Set down exactly the lines in the records below that run from the line with "never stops. -/" to the line with "its outcome. -/", inclusive, and nothing more.

INFORMATION PROVIDED:
• • • •

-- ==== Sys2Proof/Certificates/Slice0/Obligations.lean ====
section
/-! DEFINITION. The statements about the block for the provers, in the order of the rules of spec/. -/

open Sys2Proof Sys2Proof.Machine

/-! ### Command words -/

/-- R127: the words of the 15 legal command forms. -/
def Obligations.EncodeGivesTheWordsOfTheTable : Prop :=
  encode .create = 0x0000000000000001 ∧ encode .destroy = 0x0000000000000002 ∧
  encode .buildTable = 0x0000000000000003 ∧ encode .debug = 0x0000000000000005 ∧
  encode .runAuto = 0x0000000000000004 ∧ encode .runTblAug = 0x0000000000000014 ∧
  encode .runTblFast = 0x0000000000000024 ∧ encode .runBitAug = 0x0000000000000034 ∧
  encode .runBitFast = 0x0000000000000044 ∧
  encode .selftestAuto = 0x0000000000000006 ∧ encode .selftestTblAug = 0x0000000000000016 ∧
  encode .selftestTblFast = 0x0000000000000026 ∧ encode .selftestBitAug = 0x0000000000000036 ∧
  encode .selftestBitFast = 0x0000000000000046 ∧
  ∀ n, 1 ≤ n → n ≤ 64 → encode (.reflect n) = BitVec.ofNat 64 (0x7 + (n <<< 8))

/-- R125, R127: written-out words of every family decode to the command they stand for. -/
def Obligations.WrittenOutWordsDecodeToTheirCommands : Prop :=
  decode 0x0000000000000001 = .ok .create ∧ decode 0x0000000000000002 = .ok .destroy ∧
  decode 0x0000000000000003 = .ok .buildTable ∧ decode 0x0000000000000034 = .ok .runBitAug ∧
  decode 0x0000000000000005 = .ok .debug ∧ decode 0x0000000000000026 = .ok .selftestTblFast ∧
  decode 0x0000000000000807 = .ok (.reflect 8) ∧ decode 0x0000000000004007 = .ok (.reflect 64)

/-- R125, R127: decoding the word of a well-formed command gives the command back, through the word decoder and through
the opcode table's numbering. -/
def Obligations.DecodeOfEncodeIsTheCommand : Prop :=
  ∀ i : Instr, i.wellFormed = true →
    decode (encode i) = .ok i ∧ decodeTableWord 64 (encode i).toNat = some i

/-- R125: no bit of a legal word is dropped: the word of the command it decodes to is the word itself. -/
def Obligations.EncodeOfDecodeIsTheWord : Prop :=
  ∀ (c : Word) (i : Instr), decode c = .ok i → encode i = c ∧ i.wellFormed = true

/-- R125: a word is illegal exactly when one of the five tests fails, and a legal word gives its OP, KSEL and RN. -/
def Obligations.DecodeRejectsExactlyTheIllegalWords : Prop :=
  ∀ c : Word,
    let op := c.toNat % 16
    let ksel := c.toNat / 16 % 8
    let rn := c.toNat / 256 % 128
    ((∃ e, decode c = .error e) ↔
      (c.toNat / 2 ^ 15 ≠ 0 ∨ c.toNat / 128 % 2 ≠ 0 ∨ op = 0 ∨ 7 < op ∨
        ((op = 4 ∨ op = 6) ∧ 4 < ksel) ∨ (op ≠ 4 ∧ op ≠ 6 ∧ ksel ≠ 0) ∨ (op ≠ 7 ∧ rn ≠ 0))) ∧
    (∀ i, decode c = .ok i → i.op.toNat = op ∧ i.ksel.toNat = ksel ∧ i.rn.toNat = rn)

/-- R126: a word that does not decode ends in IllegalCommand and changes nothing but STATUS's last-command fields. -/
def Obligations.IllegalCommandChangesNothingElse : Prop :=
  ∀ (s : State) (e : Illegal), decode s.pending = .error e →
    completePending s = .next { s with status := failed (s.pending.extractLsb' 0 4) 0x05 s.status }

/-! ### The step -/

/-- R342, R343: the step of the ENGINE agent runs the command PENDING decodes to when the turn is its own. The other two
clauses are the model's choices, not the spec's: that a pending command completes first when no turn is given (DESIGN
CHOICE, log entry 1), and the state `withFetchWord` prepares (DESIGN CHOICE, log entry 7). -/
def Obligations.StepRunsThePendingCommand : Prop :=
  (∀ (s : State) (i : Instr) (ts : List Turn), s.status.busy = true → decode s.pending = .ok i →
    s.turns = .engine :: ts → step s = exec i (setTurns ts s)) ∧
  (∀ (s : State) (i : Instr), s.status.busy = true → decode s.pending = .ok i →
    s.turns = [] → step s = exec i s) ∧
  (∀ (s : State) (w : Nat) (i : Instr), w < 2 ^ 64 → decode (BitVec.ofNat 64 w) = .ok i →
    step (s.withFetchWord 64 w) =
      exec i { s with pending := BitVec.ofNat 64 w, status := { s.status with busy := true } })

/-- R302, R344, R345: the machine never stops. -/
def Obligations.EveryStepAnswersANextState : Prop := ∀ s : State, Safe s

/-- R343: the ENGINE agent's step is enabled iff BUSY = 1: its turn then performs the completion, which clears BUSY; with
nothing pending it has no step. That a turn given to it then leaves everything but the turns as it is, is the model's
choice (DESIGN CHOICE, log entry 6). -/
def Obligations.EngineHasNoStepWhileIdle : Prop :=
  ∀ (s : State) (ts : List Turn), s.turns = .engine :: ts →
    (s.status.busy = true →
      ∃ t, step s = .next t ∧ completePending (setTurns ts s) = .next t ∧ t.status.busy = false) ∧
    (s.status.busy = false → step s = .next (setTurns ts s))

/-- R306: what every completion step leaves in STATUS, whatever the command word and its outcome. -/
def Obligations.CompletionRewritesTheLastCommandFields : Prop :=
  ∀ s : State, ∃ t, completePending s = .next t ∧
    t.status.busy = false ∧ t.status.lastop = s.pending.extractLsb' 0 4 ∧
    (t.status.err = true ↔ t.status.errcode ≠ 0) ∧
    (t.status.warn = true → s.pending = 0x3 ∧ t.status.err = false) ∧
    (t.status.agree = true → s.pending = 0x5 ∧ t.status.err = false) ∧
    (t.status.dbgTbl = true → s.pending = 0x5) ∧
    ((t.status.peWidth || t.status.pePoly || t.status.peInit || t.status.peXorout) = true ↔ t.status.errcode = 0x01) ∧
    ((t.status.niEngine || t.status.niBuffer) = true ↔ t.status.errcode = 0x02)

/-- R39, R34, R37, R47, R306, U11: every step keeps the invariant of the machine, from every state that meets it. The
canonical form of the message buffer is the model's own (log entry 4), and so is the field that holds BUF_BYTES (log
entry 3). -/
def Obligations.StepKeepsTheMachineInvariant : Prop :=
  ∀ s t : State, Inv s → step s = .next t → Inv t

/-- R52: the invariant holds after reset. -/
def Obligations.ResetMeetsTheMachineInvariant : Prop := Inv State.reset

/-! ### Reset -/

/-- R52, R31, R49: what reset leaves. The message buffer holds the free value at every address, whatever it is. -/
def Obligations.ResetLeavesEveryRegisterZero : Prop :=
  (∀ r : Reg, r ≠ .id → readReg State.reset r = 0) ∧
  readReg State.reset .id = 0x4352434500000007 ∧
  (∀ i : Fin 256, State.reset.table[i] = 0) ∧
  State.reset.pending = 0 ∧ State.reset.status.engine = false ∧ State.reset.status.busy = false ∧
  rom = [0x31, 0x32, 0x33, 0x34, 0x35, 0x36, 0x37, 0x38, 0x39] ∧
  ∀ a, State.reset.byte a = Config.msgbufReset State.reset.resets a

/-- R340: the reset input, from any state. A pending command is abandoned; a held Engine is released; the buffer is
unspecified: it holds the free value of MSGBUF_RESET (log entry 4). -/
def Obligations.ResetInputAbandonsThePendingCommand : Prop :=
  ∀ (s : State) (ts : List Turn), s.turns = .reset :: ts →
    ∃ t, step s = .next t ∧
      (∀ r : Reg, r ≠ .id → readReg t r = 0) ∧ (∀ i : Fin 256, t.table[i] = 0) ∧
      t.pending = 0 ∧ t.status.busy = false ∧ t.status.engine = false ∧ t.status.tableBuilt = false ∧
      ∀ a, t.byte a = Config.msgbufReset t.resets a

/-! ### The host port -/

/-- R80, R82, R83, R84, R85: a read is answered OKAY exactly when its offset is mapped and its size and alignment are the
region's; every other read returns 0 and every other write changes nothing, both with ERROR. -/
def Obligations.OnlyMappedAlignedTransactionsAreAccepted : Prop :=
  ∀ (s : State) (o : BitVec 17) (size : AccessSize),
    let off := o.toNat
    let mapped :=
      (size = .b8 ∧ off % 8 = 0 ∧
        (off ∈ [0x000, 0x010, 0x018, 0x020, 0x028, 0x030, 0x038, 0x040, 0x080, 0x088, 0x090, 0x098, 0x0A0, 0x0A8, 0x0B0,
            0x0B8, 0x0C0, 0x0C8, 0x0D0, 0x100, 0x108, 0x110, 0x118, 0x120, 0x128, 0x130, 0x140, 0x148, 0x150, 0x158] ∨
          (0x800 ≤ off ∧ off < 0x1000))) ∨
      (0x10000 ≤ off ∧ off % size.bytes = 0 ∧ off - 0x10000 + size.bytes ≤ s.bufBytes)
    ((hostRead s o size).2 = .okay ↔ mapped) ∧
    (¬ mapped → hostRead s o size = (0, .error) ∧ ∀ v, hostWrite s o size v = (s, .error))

• • • •

ANSWER SPACE:
/-- R302, R344, R345: the machine never stops. -/
def Obligations.EveryStepAnswersANextState : Prop := ∀ s : State, Safe s

/-- R343: the ENGINE agent's step is enabled iff BUSY = 1: its turn then performs the completion, which clears BUSY; with
nothing pending it has no step. That a turn given to it then leaves everything but the turns as it is, is the model's
choice (DESIGN CHOICE, log entry 6). -/
def Obligations.EngineHasNoStepWhileIdle : Prop :=
  ∀ (s : State) (ts : List Turn), s.turns = .engine :: ts →
    (s.status.busy = true →
      ∃ t, step s = .next t ∧ completePending (setTurns ts s) = .next t ∧ t.status.busy = false) ∧
    (s.status.busy = false → step s = .next (setTurns ts s))

/-- R306: what every completion step leaves in STATUS, whatever the command word and its outcome. -/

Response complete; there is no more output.